I have an old tumblr that I want to back up. I don't use it regularly, but I want to have a backup of the whole site, design as well as content, just in case; it's not just the pictures I love, but the whole thing. I'm not particularly worried about downloading the streaming audio--can't help you there, gentle reader.

This is the story of a man, a man page, and a page. And lots of other pages.

Downloading just one page (and all the images, fonts, JS, CSS)

Before trying to download the whole site, I started with just one page. I want all the assets, not just the images or underlying HTML, and I want the links converted, so I can look at the files offline.

I found this swell incantation in the wget man page:

wget -E -H -k -K -p http://<site>/<document> 

It worked, but not perfectly:

  • Unfortunately, the -E (--adjust-extension) option renamed my webfonts from Blah.eot to Blah.eot.html. Not cool, bro. The image names came out goofy as well, so it didn't really help at all.

  • This didn't do any rate-limiting. AWS hosts all of tumblr's images, so I'm sure they block an IP that goes bananas with downloading. We can tell it to pause between downloads using --wait=, randomize the pauses using --random-wait, and limit overall download speed using --limit-rate. This is all 'good citizen' stuff, and prevents my IP being throttled or blocked by AWS or tumblr :-)

  • By default, wget is ridiculously verbose. The -nv option makes it less so, but not totally silent. (You can use -q to make it perfectly quiet.)

Adjusting the options (but keeping that shit alphabetical, so I don't go crazy trying to find options as this gets longer) we have:

wget -H -k -K --limit-rate=500k -nv -p --random-wait --wait=0.5 http://<site>/<document>

That's better. Rate limiting and waiting increased download time by a factor of three, from 6 seconds to 18 seconds. I can deal with that. So far, so good.

It might be a little more fun to let 'em know I'm not just some Chinese botnet instance of wget, but a friendly hacker taking care of business. So maybe a custom user-agent with a nod to Firefox and a reference to some made-up thing called Sunflower (with the golden ratio its version number ;-).

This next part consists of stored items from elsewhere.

/-- R41, R42, R54, R75, R76, R124, R125: what an enable and a disable of a node, a point, an object and a zone do, whole:
the entry's record, the node's place in the poll due list (R31) and its groups (R111), the conditions that a disable
clears, DOSE_UNKNOWN raised before the ceiling computation, the TRIM (R140) offered before the zone's mode is judged.
R42, R54, R74, R76, R97, R98, R124, R125: the checks of an enable and of a disable, table by table.
ENABLE_WRITE (R162) where nothing changes: the entry stands as the value says already, a check refuses it, or the
value or the entry is out of range.
ENABLE_WRITE (R162, R41, R54, R75, R76, R97, R98, R124, R125) where a check passes: the entry takes the enable, and
no other entry's enable changes. What a group holds then, with its entry withdrawn and its conditions cleared at a
disable, and the evaluation that follows (R97, R98, R102); the grant comes after the whole request (log entry 25), what
counts as an active condition is log entry 20, the order in which they are cleared, and DOSE_UNKNOWN's raise first, is log
entry 33, that the evaluation follows them, and the TRIM comes first, is log entry 36, and that the cap removed at a
disable requests none of its own is log entry 39.
The row stands for a request of one element (log entry 3). -/
def Obligations.EnableWrite : Prop :=
  (∀ (rq : Requester) (entry : Half) (s : State),
     let i := entry.toNat
     let reached := fun t => fieldReached t entry 0 s
     let takes := fun (t : TableId) (v : Half) (after : State) =>
       exec (.enableWrite rq t entry v) s = .next (answered rq .ok (reached t) after)
     (i < 64 →
       let nd := s.node i
       let u := reached .node
       let off := { u.modNode i fun _ =>
           { nd with enable := false, state := .absent, misses := 0, recheckDue := false } with
         pollList := s.pollList.filter fun e => e.node != i }
       (nd.enable = false → enableAllowed s .node i = true →
         ∃ l, placedInPollList i (runningMs s) s.pollList l ∧
           takes .node 1 (nodeBack i { u.modNode i fun _ =>
             { nd with enable := true, state := .hunting, runLength := 0, misses := 0, recheckDue := false } with
             pollList := l })) ∧
       (nd.enable = true → disableAllowed s .node i = true → takes .node 0
         (if nd.state = .silent then clear .nodeSilent i off
          else if nd.state = .displaced then clear .nodeDisplaced i off else off))) ∧
     (i < 192 →
       let p := s.point i
       let off := (reached .point).modPoint i fun _ =>
         { p with enable := false, state := .lost, pending := none, fault := false }
       (p.enable = false → enableAllowed s .point i = true → takes .point 1 ((reached .point).modPoint i fun _ => { p with
         enable := true, value := 0, state := .lost, age := 65535, pending := none, clamps := 0, accepted := false,
         fault := false })) ∧
       (p.enable = true → disableAllowed s .point i = true →
         takes .point 0 (if p.fault then clear .pointFault i off else off))) ∧
     (i < 256 →
       let o := s.object i
       let on := (reached .object).modObject i fun _ => { o with enable := true }
       let off := (reached .object).modObject i fun _ => { o with
         enable := false, exhausted := false, paceShort := false, degraded := false, overMarker := false }
       let c1 := if o.exhausted then clear .doseExhausted i off else off
       let c2 := if o.paceShort then clear .paceShort i c1 else c1
       let c3 := if o.degraded then clear .sourceDegraded i c2 else c2
       let c4 := if o.overMarker then clear .overCeiling i c3 else c3
       let c5 := if o.unknown then clear .doseUnknown i c4 else c4
       (o.enable = false → enableAllowed s .object i = true →
         takes .object 1 (ceilingCore i (if o.unknown then raise .doseUnknown i o.zone on else on))) ∧
       (o.enable = true → takes .object 0 c5)) ∧
     (i < 24 →
       let zn := s.zone i
       let blank := fun c : Climate => { c with value := none, band := .inBand, timer := 0 }
       let x := { zn with
         enable := true, rh := clampSetpoint (blank zn.rh), temp := clampSetpoint (blank zn.temp), hourSum := 0,
         hourCount := 0, ring := [], span := 0, blind := false, drift := false }
       let on := (reached .zone).modZone i fun _ => x
       let off := (reached .zone).modZone i fun _ => { zn with
         enable := false, rh := blank zn.rh, temp := blank zn.temp, blind := false, drift := false }
       let excursion := fun c : Climate =>
         c.band = .high ∨ c.band = .low ∨ c.band = .returningHigh ∨ c.band = .returningLow
       let c1 := if excursion zn.rh then clear .rhExcursion i off else off
       let c2 := if excursion zn.temp then clear .tExcursion i c1 else c1
       let c3 := if zn.drift then clear .rhDrift i c2 else c2
       let c4 := if zn.blind then clear .zoneBlind i c3 else c3
       (zn.enable = false → enableAllowed s .zone i = true → takes .zone 1 (judgeModeCore i
         (if zn.airAddress = 0 then on else offerOrigin
           ⟨byteOfNat zn.airAddress, kindTrim,
             byteOfNat zn.airChannel :: (octetsOf (halfOfInt x.rh.setpoint) ++ octetsOf (halfOfInt x.temp.setpoint)),
             .trim i⟩ on))) ∧
       (zn.enable = true → disableAllowed s .zone i = true → takes .zone 0 c4))) ∧
  (∀ (s : State) (i : Nat),
     (enableAllowed s .node i = true ↔ (s.node i).address ≠ s.device.ownAddress ∧
       ∀ m < 64, m ≠ i → (s.node m).enable = true → (s.node m).address ≠ (s.node i).address) ∧
     (let p := s.point i
      enableAllowed s .point i = true ↔
        (s.node p.node).enable = true ∧ (s.node p.node).role = .sensor ∧ (s.zone p.zone).enable = true ∧
        ∀ j < 192, j ≠ i → (s.point j).enable = true → (s.point j).node = p.node → (s.point j).channel ≠ p.channel) ∧
     (let o := s.object i
      let serves := fun j q => (s.point j).enable = true ∧ (s.point j).quantity = q ∧ (s.point j).zone = o.zone
      enableAllowed s .object i = true ↔
        (s.zone o.zone).enable = true ∧ serves o.lightPoint .illum ∧ (∀ u, o.uvPoint = some u → serves u .uvr) ∧
        ∀ g, o.lampGroup = some g →
          (s.group g).enable = true ∧ (s.group g).kind = .lamp ∧ (s.group g).zone = o.zone) ∧
     (let gr := s.group i
      enableAllowed s .group i = true ↔
        (s.zone gr.zone).enable = true ∧ (s.node gr.node).enable = true ∧ (s.node gr.node).role = .actuator ∧
        ∀ h < 48, h ≠ i → (s.group h).enable = true → (s.group h).node = gr.node →
          (s.group h).channel ≠ gr.channel) ∧
     (enableAllowed s .zone i = true ↔ (s.zone i).shade = none) ∧
     (disableAllowed s .node i = true ↔ (∀ j < 192, (s.point j).enable = true → (s.point j).node ≠ i) ∧
       ∀ g < 48, (s.group g).enable = true → (s.group g).node ≠ i) ∧
     (disableAllowed s .point i = true ↔
       ∀ j < 256, (s.object j).enable = true → (s.object j).lightPoint ≠ i ∧ (s.object j).uvPoint ≠ some i) ∧
     disableAllowed s .object i = true ∧
     (disableAllowed s .group i = true ↔ (∀ j < 256, (s.object j).enable = true → (s.object j).lampGroup ≠ some i) ∧
       ∀ z < 24, (s.zone z).enable = true → (s.zone z).shade ≠ some i) ∧
     (disableAllowed s .zone i = true ↔ (∀ j < 192, (s.point j).enable = true → (s.point j).zone ≠ i) ∧
       (∀ j < 256, (s.object j).enable = true → (s.object j).zone ≠ i) ∧
       ∀ g < 48, (s.group g).enable = true → (s.group g).zone ≠ i)) ∧
  (∀ (rq : Requester) (table : TableId) (entry value : Half) (s : State), hasEnable table = true →
     let u := fieldReached table entry 0 s
     let i := entry.toNat
     let run := exec (.enableWrite rq table entry value) s
     (entryCount table ≤ i ∨ 1 < value.toNat → run = .next (answer rq .range u)) ∧
     (i < entryCount table → value = 1 → entryEnabled s table i = true → run = .next (answer rq .ok u)) ∧
     (i < entryCount table → value = 0 → entryEnabled s table i = false → run = .next (answer rq .ok u)) ∧
     (i < entryCount table → value = 1 → entryEnabled s table i = false → enableAllowed s table i = false →
       run = .next (answer rq .refError u)) ∧
     (i < entryCount table → value = 0 → entryEnabled s table i = true → disableAllowed s table i = false →
       run = .next (answer rq .refError u))) ∧
  (∀ (rq : Requester) (table : TableId) (entry value : Half) (s : State), hasEnable table = true →
     entry.toNat < entryCount table →
     (value = 1 ∧ entryEnabled s table entry.toNat = false ∧ enableAllowed s table entry.toNat = true ∨
       value = 0 ∧ entryEnabled s table entry.toNat = true ∧ disableAllowed s table entry.toNat = true) →
     ∃ t, exec (.enableWrite rq table entry value) s = .next t ∧
       (∀ table' j, entryEnabled t table' j =
         if table' = table ∧ j = entry.toNat then value == 1 else entryEnabled s table' j) ∧
       (table = .node → value = 1 → (t.node entry.toNat).state = .hunting ∧ (t.node entry.toNat).runLength = 0 ∧
         (t.node entry.toNat).misses = 0) ∧
       (table = .node → value = 0 → (t.node entry.toNat).state = .absent ∧
         ∀ e ∈ t.pollList, e.node ≠ entry.toNat) ∧
       (table = .point → (t.point entry.toNat).state = .lost ∧ (t.point entry.toNat).pending = none) ∧
       (table = .object → (t.object entry.toNat).dose = (s.object entry.toNat).dose ∧
         (t.object entry.toNat).remaining = (s.object entry.toNat).remaining) ∧
       (table = .zone → (t.zone entry.toNat).rh.value = none ∧ (t.zone entry.toNat).temp.value = none ∧
         (t.zone entry.toNat).rh.band = .inBand ∧ (t.zone entry.toNat).temp.band = .inBand) ∧
       t.device = s.device ∧ t.calendar = s.calendar ∧ t.store = s.store) ∧
  (∀ (rq : Requester) (entry : Half) (s : State), entry.toNat < 48 →
     let g := entry.toNat
     let gr := s.group g
     let u := fieldReached .group entry 0 s
     (gr.enable = false → enableAllowed s .group g = true →
       exec (.enableWrite rq .group entry 1) s = .next (answered rq .ok u (requestCore gr.zone
         (u.modGroup g fun x => { x with
           enable := true, level := x.cleaning, cap := none, phase := .idle, misses := 0, resend := true,
           unavailable := false, blind := false, mismatch := false })))) ∧
     (gr.enable = true → disableAllowed s .group g = true →
       let rest := { u with galleryOrigin := u.galleryOrigin.filter fun h => h != g }.modGroup g fun x => { x with
         enable := false, cap := none, phase := .idle, misses := 0, resend := true,
         unavailable := false, blind := false, mismatch := false }
       let c1 := if gr.blind then clear .groupBlind g rest else rest
       let c2 := if gr.unavailable ∨ 3 ≤ gr.misses then clear .actuatorSilent g c1 else c1
       let c3 := if gr.mismatch then clear .levelMismatch g c2 else c2
       let atRest := ∀ h < 48, h ≠ g → (s.group h).enable = true → (s.group h).zone = gr.zone → (s.group h).phase = .idle
       let run := exec (.enableWrite rq .group entry 0) s
       ((s.zone gr.zone).evalPending = true → atRest → run = .next (answered rq .ok u
         (evaluate gr.zone (c3.modZone gr.zone fun zn => { zn with evalPending := false })))) ∧
       ((s.zone gr.zone).evalPending = false ∨ ¬atRest → run = .next (answered rq .ok u c3))))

--user-agent="Mozilla/5.0 (Macintosh; U; Intel Mac OS X 10.8.2; en-US) Wget/1.13.4 Sunflower/1.61803398"

and a custom header:

--header="Love-You-Guys: but the instagram thing has me worried. just grabbing my stuff."

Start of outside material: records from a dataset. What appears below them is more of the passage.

-- ==== Sys2Proof/Laws/Grants.lean ====
section
/-! SUPPORT. What a grant of the gallery line can do (`Lit`): it changes nothing but what `exceptLight` blanks, and keeps
the bounds of the queues, of the Condition Table and of the groups' levels. At a line that is not FREE it does
nothing. -/

namespace Sys2Proof.Machine

/-- A step of light control and of grants from `s` to `t`. -/
structure Lit (s t : State) : Prop extends Bounds s t where
  frame : exceptLight t = exceptLight s

theorem Lit.refl (s : State) : Lit s s := ⟨.refl s, rfl⟩

theorem Lit.trans {s t u : State} (h : Lit s t) (k : Lit t u) : Lit s u :=
  ⟨h.toBounds.trans k.toBounds, k.frame.trans h.frame⟩

theorem withoutCounters_mono (ids more : List CounterId) (h : ids ⊆ more) (v : Vector Counter 17) :
    withoutCounters more (withoutCounters ids v) = withoutCounters more v := by
  unfold withoutCounters
  ext i hi
  all_goals
    simp only [Vector.getElem_mapFinIdx]
    by_cases e : more.any (fun d => counterIndex d == i) = true
    · simp [e]
    · have : ids.any (fun d => counterIndex d == i) = false := by
        rw [Bool.not_eq_true, List.any_eq_false] at e
        rw [List.any_eq_false]
        exact fun x hx => e x (h hx)
      simp [e, this]

theorem groupSettings_twice (v : Vector Group 48) : (v.map groupSettings).map groupSettings = v.map groupSettings := by
  rw [Vector.map_map]; rfl

theorem zoneSettings_twice (v : Vector Zone 24) : (v.map zoneSettings).map zoneSettings = v.map zoneSettings := by
  rw [Vector.map_map]; rfl

theorem exceptLight_exceptEvaluation (s : State) : exceptLight (exceptEvaluation s) = exceptLight s := by
  simp only [exceptLight, exceptEvaluation, exceptReports]
  rw [withoutCounters_mono _ _ (by decide), groupSettings_twice, zoneSettings_twice]

theorem Evaluated.lit {s t : State} (h : Evaluated s t) : Lit s t where
  toBounds := h.toBounds
  frame := by rw [← exceptLight_exceptEvaluation t, h.frame, exceptLight_exceptEvaluation]

theorem Reported.lit {s t : State} (h : Reported s t) : Lit s t := h.evaluated.lit

/-! ### The plain changes -/

theorem lit_count (c : CounterId) (hc : c ∈ grantCounters) (s : State) : Lit s (count c s) where
  toBounds := bounds_of rfl rfl rfl rfl rfl
  frame := by
    simp only [exceptLight, count, countMany]
    rw [withoutCounters_modifyAt _ _ hc]

/-- A change that `exceptLight` and the bounds do not see. -/
theorem lit_of (s t : State) (f : exceptLight t = exceptLight s) (g : t.g2p = s.g2p) (p : t.p2g = s.p2g)
    (o : t.plantOrigin = s.plantOrigin) (c : t.conditions = s.conditions) (gr : t.groups = s.groups) : Lit s t :=
  ⟨bounds_of g p o c gr, f⟩

theorem lit_foldl {α : Type} (f : State → α → State) (h : ∀ s a, Lit s (f s a)) (l : List α) (s : State) :
    Lit s (l.foldl f s) := by
  induction l generalizing s with
  | nil => exact .refl s
  | cons a l ih => exact (h s a).trans (ih _)

theorem lit_forEach (n : Nat) (f : Nat → State → State) (h : ∀ i s, Lit s (f i s)) (s : State) :
    Lit s (forEach n f s) := lit_foldl _ (fun s i => h i s) _ s

/-! ### Building-side commands -/

theorem lit_presentLevel (f : Frame) (s : State) : Lit s (presentLevel f s).1 := by
  unfold presentLevel
  split
  · exact .refl s
  · dsimp only
    split
    · split
      · exact lit_count _ (by decide) s
      · exact .refl s
    · split
      · exact .refl s
      · split
        · exact lit_count _ (by decide) s
        · obtain ⟨h1, h2, _⟩ := forwardedLevel_le s (groupsReached s f.dest _) _
          refine Lit.trans ?_ (evaluated_capGroups _ _ h1 h2 _ _).lit
          split
          · exact .refl s
          · exact lit_count _ (by decide) s

/-! ### Sending -/

theorem lit_abandonForDrive (s : State) : Lit s (abandonForDrive s) := by
  unfold abandonForDrive
  split
  · exact .refl s
  · exact (lit_of s { s with galleryAsm := .hunt } rfl rfl rfl rfl rfl rfl).trans (lit_count _ (by decide) _)

theorem lit_startSending (kind : TransactionKind) (f : Frame) (awaited accepts : Option Byte) (s : State) :
    Lit s (startSending kind f awaited accepts s) :=
  (lit_abandonForDrive s).trans (lit_of _ _ rfl rfl rfl rfl rfl rfl)

theorem lit_sendOwn (kind : TransactionKind) (dest frameKind : Byte) (payload : List Byte) (accepts : Byte)
    (s : State) : Lit s (sendOwn kind dest frameKind payload accepts s) :=
  (lit_of s { s with gallerySeq := s.gallerySeq + 1 } rfl rfl rfl rfl rfl rfl).trans (lit_startSending _ _ _ _ _)

/-! ### Grants -/

theorem lit_presentCommand (g : Nat) (s : State) : Lit s (presentCommand g s) := by
  unfold presentCommand
  dsimp only
  split
  · exact (evaluated_modGroup s g _ (by intro g; rfl) (by exact id)).lit.trans (lit_sendOwn _ _ _ _ _ _)
  · exact (evaluated_declineCommand g s).lit

theorem lit_grantCommand (s : State) : Lit s (grantCommand s) := by
  unfold grantCommand
  split
  · exact .refl s
  · rename_i g rest _
    exact (lit_of s { s with galleryOrigin := rest } rfl rfl rfl rfl rfl rfl).trans (lit_presentCommand g _)

theorem lit_presentForward (f : Frame) (s : State) : Lit s (presentForward f s) := by
  unfold presentForward
  split
  · have h := lit_presentLevel f s
    split <;> rename_i e <;> rw [e] at h
    · exact h.trans (lit_startSending _ _ _ _ _)
    · exact h
  · exact lit_startSending _ _ _ _ _

theorem lit_grantForward (s : State) : Lit s (grantForward s) := by
  unfold grantForward
  split
  · exact .refl s
  · rename_i f rest h
    refine Lit.trans (t := { s with p2g := rest }) ⟨⟨fun q => ⟨q.g2p, ?_, q.origin, q.trims⟩,
      fun q => ⟨q.length, q.keys⟩, levelsInRange_congr rfl⟩, rfl⟩ (lit_presentForward f _)
    have := q.p2g
    simp [h] at this ⊢
    omega

theorem lit_grantPoll (s : State) : Lit s (grantPoll s) := by
  unfold grantPoll
  split
  · exact .refl s
  · dsimp only
    split
    · exact (lit_count _ (by decide) s).trans (lit_sendOwn _ _ _ _ _ _)
    · exact lit_sendOwn _ _ _ _ _ _

theorem lit_grantOnce (c : GrantClass) (s : State) : Lit s (grantOnce c s) := by
  refine (lit_of s { s with pointer := classAfter c } rfl rfl rfl rfl rfl rfl).trans ?_
  cases c
  · exact lit_grantCommand _
  · exact lit_grantForward _
  · exact lit_grantPoll _

theorem lit_grantLoop (fuel : Nat) (s : State) : Lit s (grantLoop fuel s) := by
  induction fuel generalizing s with
  | zero => exact .refl s
  | succ n ih =>
      unfold grantLoop
      split
      · split
        · exact .refl s
        · exact (lit_grantOnce _ s).trans (ih _)
      · exact .refl s

theorem lit_grant (s : State) : Lit s (grant s) := lit_grantLoop _ s

theorem lit_grantJoined (s : State) : Lit s (grantJoined s) := by
  unfold grantJoined
  split
  · exact .refl s
  · exact lit_grant s

theorem lit_requestEvaluation (z : Nat) (s : State) : Lit s (requestEvaluation z s) :=
  (evaluated_requestCore z s).lit.trans (lit_grantJoined _)

theorem lit_rejudge (z : Nat) (s : State) : Lit s (rejudge z s) :=
  (evaluated_rejudgeZone z s).lit.trans (lit_grantJoined _)

/-! ### A line that is not FREE, and one with nothing to grant -/

theorem lineFree_iff (s : State) : lineFree s = true ↔ s.line = .free := by simp [lineFree]

theorem grantLoop_of_not_free (fuel : Nat) (s : State) (h : s.line ≠ .free) : grantLoop fuel s = s := by
  cases fuel with
  | zero => rfl
  | succ n => simp [grantLoop, (lineFree_iff s).not.mpr h]

theorem grant_of_not_free (s : State) (h : s.line ≠ .free) : grant s = s := grantLoop_of_not_free _ s h

theorem grantJoined_of_not_free (s : State) (h : s.line ≠ .free) : grantJoined s = s := by
  unfold grantJoined
  split
  · rfl
  · exact grant_of_not_free s h

theorem grant_of_none (s : State) (h : chosenClass s = none) : grant s = s := by
  unfold grant grantLoop
  split
  · rw [h]
  · rfl

/-- One grant that sends ends the grants. -/
theorem grant_of_sent (s : State) (c : GrantClass) (h : s.line = .free) (hc : chosenClass s = some c)
    (sent : (grantOnce c s).line ≠ .free) : grant s = grantOnce c s := by
  unfold grant grantLoop
  rw [if_pos ((lineFree_iff s).mpr h), hc]
  exact grantLoop_of_not_free _ _ sent

/-! ### The events of the line -/

theorem lit_beginTurnaround (s : State) : Lit s (beginTurnaround s) := lit_of _ _ rfl rfl rfl rfl rfl rfl

theorem lit_galleryTransmitComplete (s : State) : Lit s (galleryTransmitComplete s) := by
  unfold galleryTransmitComplete
  split
  · split <;> first | exact .refl s | exact lit_of _ _ rfl rfl rfl rfl rfl rfl
  · exact .refl s

theorem lit_turnaroundEnd (s : State) : Lit s (turnaroundEnd s) := by
  unfold turnaroundEnd
  split
  · exact (lit_of s { s with line := .free } rfl rfl rfl rfl rfl rfl).trans (lit_grant _)
  · exact .refl s

theorem lit_settleExpiry (g : Nat) (s : State) : Lit s (settleExpiry g s) := by
  unfold settleExpiry
  split
  · exact (evaluated_modGroup s g _ (by intro g; rfl) (by exact id)).lit.trans (lit_rejudge _ _)
  · exact .refl s

end Sys2Proof.Machine
end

and, of course, a From header:

--header="From: Jared 'the dragon' Hirsch <ohai@6a68.net>"

At this point, the command line is getting ridiculously long. Some of wget's options can be stuffed in a config file--happily, all the ones I care about:

# moving stuff into wgetrc
header = From: 'Jared "the dragon" Hirsch' <ohai@6a68.net>
header = Love-You-Guys: but the instagram thing has me worried. just grabbing my stuff.
user_agent = Mozilla/5.0 (Macintosh; U; Intel Mac OS X 10.8.2; en-US) Wget/1.13.4 Sunflower/1.61803398
# same as -H  
span_hosts = on         
# same as -k
convert_links = on      
# same as -K
backup_converted = on   
limit_rate = 500k       
# same as -nv
verbose = off           
# same as -p
page_requisites = on    
random_wait = on
wait = 0.5

And calling wget is as simple as

wget --config=my-wgetrc some-site.tumblr.com

A few pages

What I want next is to try downloading a few linked pages, without leaving the site and going to some other site (like the links to Bill Israel's site, which I left in the page, as I modified his design).

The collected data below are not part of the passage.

@[simp] theorem pending_follow : (follow k a d x y s).pending = s.pending := (reported_follow k a d x y s).pending
@[simp] theorem handed_follow : (follow k a d x y s).handed = s.handed := (reported_follow k a d x y s).handed
@[simp] theorem freeCount_follow : (follow k a d x y s).freeCount = s.freeCount := (reported_follow k a d x y s).freeCount
@[simp] theorem now_follow : (follow k a d x y s).now = s.now := (reported_follow k a d x y s).now
@[simp] theorem loading_follow : (follow k a d x y s).loading = s.loading := (reported_follow k a d x y s).loading
@[simp] theorem pins_follow : (follow k a d x y s).pins = s.pins := (reported_follow k a d x y s).pins
@[simp] theorem device_follow : (follow k a d x y s).device = s.device := (reported_follow k a d x y s).device
@[simp] theorem calendar_follow : (follow k a d x y s).calendar = s.calendar := (reported_follow k a d x y s).calendar
@[simp] theorem nodes_follow : (follow k a d x y s).nodes = s.nodes := (reported_follow k a d x y s).nodes
@[simp] theorem points_follow : (follow k a d x y s).points = s.points := (reported_follow k a d x y s).points
@[simp] theorem objects_follow : (follow k a d x y s).objects = s.objects := (reported_follow k a d x y s).objects
@[simp] theorem groups_follow : (follow k a d x y s).groups = s.groups := (reported_follow k a d x y s).groups
@[simp] theorem zones_follow : (follow k a d x y s).zones = s.zones := (reported_follow k a d x y s).zones
@[simp] theorem degraded_follow : (follow k a d x y s).degraded = s.degraded := (reported_follow k a d x y s).degraded
@[simp] theorem galleryAsm_follow : (follow k a d x y s).galleryAsm = s.galleryAsm := (reported_follow k a d x y s).galleryAsm
@[simp] theorem plantAsm_follow : (follow k a d x y s).plantAsm = s.plantAsm := (reported_follow k a d x y s).plantAsm
@[simp] theorem gallerySeq_follow : (follow k a d x y s).gallerySeq = s.gallerySeq := (reported_follow k a d x y s).gallerySeq
@[simp] theorem p2g_follow : (follow k a d x y s).p2g = s.p2g := (reported_follow k a d x y s).p2g
@[simp] theorem line_follow : (follow k a d x y s).line = s.line := (reported_follow k a d x y s).line
@[simp] theorem pointer_follow : (follow k a d x y s).pointer = s.pointer := (reported_follow k a d x y s).pointer
@[simp] theorem galleryOrigin_follow : (follow k a d x y s).galleryOrigin = s.galleryOrigin := (reported_follow k a d x y s).galleryOrigin
@[simp] theorem pollList_follow : (follow k a d x y s).pollList = s.pollList := (reported_follow k a d x y s).pollList
@[simp] theorem cursors_follow : (follow k a d x y s).cursors = s.cursors := (reported_follow k a d x y s).cursors
@[simp] theorem procedure_follow : (follow k a d x y s).procedure = s.procedure := (reported_follow k a d x y s).procedure
@[simp] theorem supervision_follow : (follow k a d x y s).supervision = s.supervision := (reported_follow k a d x y s).supervision
@[simp] theorem store_follow : (follow k a d x y s).store = s.store := (reported_follow k a d x y s).store
@[simp] theorem save_follow : (follow k a d x y s).save = s.save := (reported_follow k a d x y s).save
@[simp] theorem restartWaiting_follow : (follow k a d x y s).restartWaiting = s.restartWaiting := (reported_follow k a d x y s).restartWaiting
@[simp] theorem faulty_follow : (follow k a d x y s).faulty = s.faulty := (reported_follow k a d x y s).faulty
@[simp] theorem imageFaultRaised_follow : (follow k a d x y s).imageFaultRaised = s.imageFaultRaised := (reported_follow k a d x y s).imageFaultRaised
@[simp] theorem node_follow (i : Nat) : (follow k a d x y s).node i = s.node i := (reported_follow k a d x y s).node i
@[simp] theorem point_follow (i : Nat) : (follow k a d x y s).point i = s.point i := (reported_follow k a d x y s).point i
@[simp] theorem object_follow (i : Nat) : (follow k a d x y s).object i = s.object i := (reported_follow k a d x y s).object i
@[simp] theorem group_follow (i : Nat) : (follow k a d x y s).group i = s.group i := (reported_follow k a d x y s).group i
@[simp] theorem zone_follow (i : Nat) : (follow k a d x y s).zone i = s.zone i := (reported_follow k a d x y s).zone i

end follow

/-! ### report -/

section report

variable (c : Condition) (b : Bool) (s : State)

@[simp] theorem pending_report : (report c b s).pending = s.pending := (reported_report c b s).pending
@[simp] theorem handed_report : (report c b s).handed = s.handed := (reported_report c b s).handed
@[simp] theorem freeCount_report : (report c b s).freeCount = s.freeCount := (reported_report c b s).freeCount
@[simp] theorem now_report : (report c b s).now = s.now := (reported_report c b s).now
@[simp] theorem loading_report : (report c b s).loading = s.loading := (reported_report c b s).loading
@[simp] theorem pins_report : (report c b s).pins = s.pins := (reported_report c b s).pins
@[simp] theorem device_report : (report c b s).device = s.device := (reported_report c b s).device
@[simp] theorem calendar_report : (report c b s).calendar = s.calendar := (reported_report c b s).calendar
@[simp] theorem nodes_report : (report c b s).nodes = s.nodes := (reported_report c b s).nodes
@[simp] theorem points_report : (report c b s).points = s.points := (reported_report c b s).points
@[simp] theorem objects_report : (report c b s).objects = s.objects := (reported_report c b s).objects
@[simp] theorem groups_report : (report c b s).groups = s.groups := (reported_report c b s).groups
@[simp] theorem zones_report : (report c b s).zones = s.zones := (reported_report c b s).zones
@[simp] theorem degraded_report : (report c b s).degraded = s.degraded := (reported_report c b s).degraded
@[simp] theorem galleryAsm_report : (report c b s).galleryAsm = s.galleryAsm := (reported_report c b s).galleryAsm
@[simp] theorem plantAsm_report : (report c b s).plantAsm = s.plantAsm := (reported_report c b s).plantAsm
@[simp] theorem gallerySeq_report : (report c b s).gallerySeq = s.gallerySeq := (reported_report c b s).gallerySeq
@[simp] theorem p2g_report : (report c b s).p2g = s.p2g := (reported_report c b s).p2g
@[simp] theorem line_report : (report c b s).line = s.line := (reported_report c b s).line
@[simp] theorem pointer_report : (report c b s).pointer = s.pointer := (reported_report c b s).pointer
@[simp] theorem galleryOrigin_report : (report c b s).galleryOrigin = s.galleryOrigin := (reported_report c b s).galleryOrigin
@[simp] theorem pollList_report : (report c b s).pollList = s.pollList := (reported_report c b s).pollList
@[simp] theorem cursors_report : (report c b s).cursors = s.cursors := (reported_report c b s).cursors
@[simp] theorem procedure_report : (report c b s).procedure = s.procedure := (reported_report c b s).procedure
@[simp] theorem supervision_report : (report c b s).supervision = s.supervision := (reported_report c b s).supervision
@[simp] theorem store_report : (report c b s).store = s.store := (reported_report c b s).store
@[simp] theorem save_report : (report c b s).save = s.save := (reported_report c b s).save
@[simp] theorem restartWaiting_report : (report c b s).restartWaiting = s.restartWaiting := (reported_report c b s).restartWaiting
@[simp] theorem faulty_report : (report c b s).faulty = s.faulty := (reported_report c b s).faulty
@[simp] theorem imageFaultRaised_report : (report c b s).imageFaultRaised = s.imageFaultRaised := (reported_report c b s).imageFaultRaised
@[simp] theorem node_report (i : Nat) : (report c b s).node i = s.node i := (reported_report c b s).node i
@[simp] theorem point_report (i : Nat) : (report c b s).point i = s.point i := (reported_report c b s).point i
@[simp] theorem object_report (i : Nat) : (report c b s).object i = s.object i := (reported_report c b s).object i
@[simp] theorem group_report (i : Nat) : (report c b s).group i = s.group i := (reported_report c b s).group i
@[simp] theorem zone_report (i : Nat) : (report c b s).zone i = s.zone i := (reported_report c b s).zone i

Let's start with "--recursive" and "--level 2", to go two clicks deep.

Also, I'm sick of downloading tracking JS code, so let's exclude quantcast with a little "--exclude-domains=quantserve.com". Bill Israel is a great guy (I imagine anyway), but I don't want his stuff: exclude cubicle17.com as well.

I'm going to try these things at the command line, at first, and promote them to the config file when they seem to be really working.

wget --config=my-wgetrc --recursive --level=2 \
    --exclude-domains=quantserve.com,cubicle17.com some-site.tumblr.com

Well, yes and no. Recursion is hard. It followed a bunch of links off of my website, which is linked from my tumblr. Dammit.

What I actually want is not a recursive download. What I want is to download some-site.tumblr.com/page/1 up to /page/104. So let's just do that.

One page plus some bash

We need a little for-loop at the bash prompt to get this done.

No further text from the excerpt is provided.